-- ==== Sys2Proof/Tests/Slice0.lean ====
section
/-! SUPPORT. The tests. Every expected value comes from the spec: 95_test_vectors.md, or the example of
the rule named beside it. A theorem `test_witness_X` meets the hypotheses of the statement
`Obligations.X` on concrete data. -/

namespace Sys2Proof.Tests

open Sys2Proof Sys2Proof.Machine

/-! ### Small states and what is seen of a step -/

/-- The state a step answers. -/
def after (o : Host.Outcome State Fault Refusal) : Option State :=
  match o with
  | .next s => some s
  | .fault _ => none
  | .refused _ => none

/-- The word last put on a port. -/
def shown (o : Host.Outcome State Fault Refusal) : Option Word :=
  (after o).bind fun s => s.trace.getLast?.map obsWord

/-- STATUS and ERR_INFO after a step. -/
def flags (o : Host.Outcome State Fault Refusal) : Option (Word × Word) :=
  (after o).map fun s => (statusWord s, errInfoWord s)

/-- An open channel holding bytes from slot `rd` on. -/
def chan (rd : Nat) (bytes : List Byte) (eos : Bool) (tail : BitVec 3) : Fifo :=
  { mem := Memory.writeBytes [] rd bytes, rd := rd, count := bytes.length, isOpen := true, eos := eos
    tail := tail }

/-- Idle, with a channel, `spb = 4` and `phase_inc = 0x0400_0000` (program P1). -/
def ready (f : Fifo) : State :=
  { State.reset with fifo := f, reg := { Reg.initial with spb := 4#32, phaseInc := 0x04000000#32 } }

/-- Running, with the Cursors and the local buffer given. -/
def running (f : Fifo) (bs bc : Cursor) (lbuf : Memory) : State :=
  { ready f with syn := { Syn.initial with state := .running, bs := bs, bc := bc, lbuf := lbuf } }

/-- Running, the first tick after START still to come. -/
def started (f : Fifo) : State := running f { index := 4#32, total := 4#32 } Cursor.zero []

/-- The same state under the WAIT policy. -/
def waiting (s : State) : State := { s with reg := { s.reg with starvePolicy := true } }

/-- The same state with a push pending. -/
def pend (r : PushReq) (s : State) : State := { s with prd := { pending := some r } }

/-- The same state with events presented. -/
def present (es : List Event) (s : State) : State := { s with inbox := es }

/-- A channel of eight bytes, full. -/
def fullChan : Fifo := chan 0 [1#8, 2#8, 3#8, 4#8, 5#8, 6#8, 7#8, 8#8] false 0#3

/-- `push [0x09, 0x0A]` (program P2). -/
def resend : PushReq := { last := false, err := false, tail := 0#3, data := [9#8, 10#8] }

/-- The TICK descriptor. -/
def tickTxn : Txn := { desc := 0x40000000#32, operand := .none }

/-! ### Ill-formed terms -/

theorem test_wf_reserved_command : (Instr.wrCmdReserved 3#32).wf = false ∧ (Instr.wrCmdReserved 4#32).wf = true := by decide
theorem test_wf_write_offset : (Instr.wrInvalid 0x2C#8 0#32).wf = false ∧ (Instr.wrInvalid 0x2D#8 0#32).wf = true := by decide
theorem test_wf_read_offset : (Instr.rdInvalid 0x00#8).wf = false ∧ (Instr.rdInvalid 0x30#8).wf = true := by decide
theorem test_wf_push_length (data : List Byte) (h : data.length = 65536) :
    (Instr.push 0#3 false data).wf = false ∧ (Instr.pushLast 0#3 false data).wf = false := by
  simp [Instr.wf, pushLengthOk, h]

/-! ### Decoding: words written out from 30_encoding.md rule R79 -/

theorem test_decode_commands :
    decode { desc := 0x10000000#32, operand := .word 0x00000000#32 } = .ok .wrCmdNop ∧
    decode { desc := 0x10000000#32, operand := .word 0x00000001#32 } = .ok .wrCmdOpen ∧
    decode { desc := 0x10000000#32, operand := .word 0x00000002#32 } = .ok .wrCmdStart ∧
    decode { desc := 0x10000000#32, operand := .word 0x00000003#32 } = .ok .wrCmdStop ∧
    decode { desc := 0x10000000#32, operand := .word 0x00000004#32 } = .ok (.wrCmdReserved 4#32) ∧
    decode { desc := 0x10000000#32, operand := .word 0x80000001#32 } = .ok (.wrCmdReserved 0x80000001#32) :=
  ⟨rfl, rfl, rfl, rfl, rfl, rfl⟩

========================

#### BRIEF
Reproduce word for word the material above, beginning with the line that contains "def after (o" and ending with the line that contains "bytes, full. -/".

#### ANSWER TO THIS PROBLEM
def after (o : Host.Outcome State Fault Refusal) : Option State :=
  match o with
  | .next s => some s
  | .fault _ => none
  | .refused _ => none

/-- The word last put on a port. -/
def shown (o : Host.Outcome State Fault Refusal) : Option Word :=
  (after o).bind fun s => s.trace.getLast?.map obsWord

/-- STATUS and ERR_INFO after a step. -/
def flags (o : Host.Outcome State Fault Refusal) : Option (Word × Word) :=
  (after o).map fun s => (statusWord s, errInfoWord s)

/-- An open channel holding bytes from slot `rd` on. -/
def chan (rd : Nat) (bytes : List Byte) (eos : Bool) (tail : BitVec 3) : Fifo :=
  { mem := Memory.writeBytes [] rd bytes, rd := rd, count := bytes.length, isOpen := true, eos := eos
    tail := tail }

/-- Idle, with a channel, `spb = 4` and `phase_inc = 0x0400_0000` (program P1). -/
def ready (f : Fifo) : State :=
  { State.reset with fifo := f, reg := { Reg.initial with spb := 4#32, phaseInc := 0x04000000#32 } }

/-- Running, with the Cursors and the local buffer given. -/
def running (f : Fifo) (bs bc : Cursor) (lbuf : Memory) : State :=
  { ready f with syn := { Syn.initial with state := .running, bs := bs, bc := bc, lbuf := lbuf } }

/-- Running, the first tick after START still to come. -/
def started (f : Fifo) : State := running f { index := 4#32, total := 4#32 } Cursor.zero []

/-- The same state under the WAIT policy. -/
def waiting (s : State) : State := { s with reg := { s.reg with starvePolicy := true } }

/-- The same state with a push pending. -/
def pend (r : PushReq) (s : State) : State := { s with prd := { pending := some r } }

/-- The same state with events presented. -/
def present (es : List Event) (s : State) : State := { s with inbox := es }

/-- A channel of eight bytes, full. -/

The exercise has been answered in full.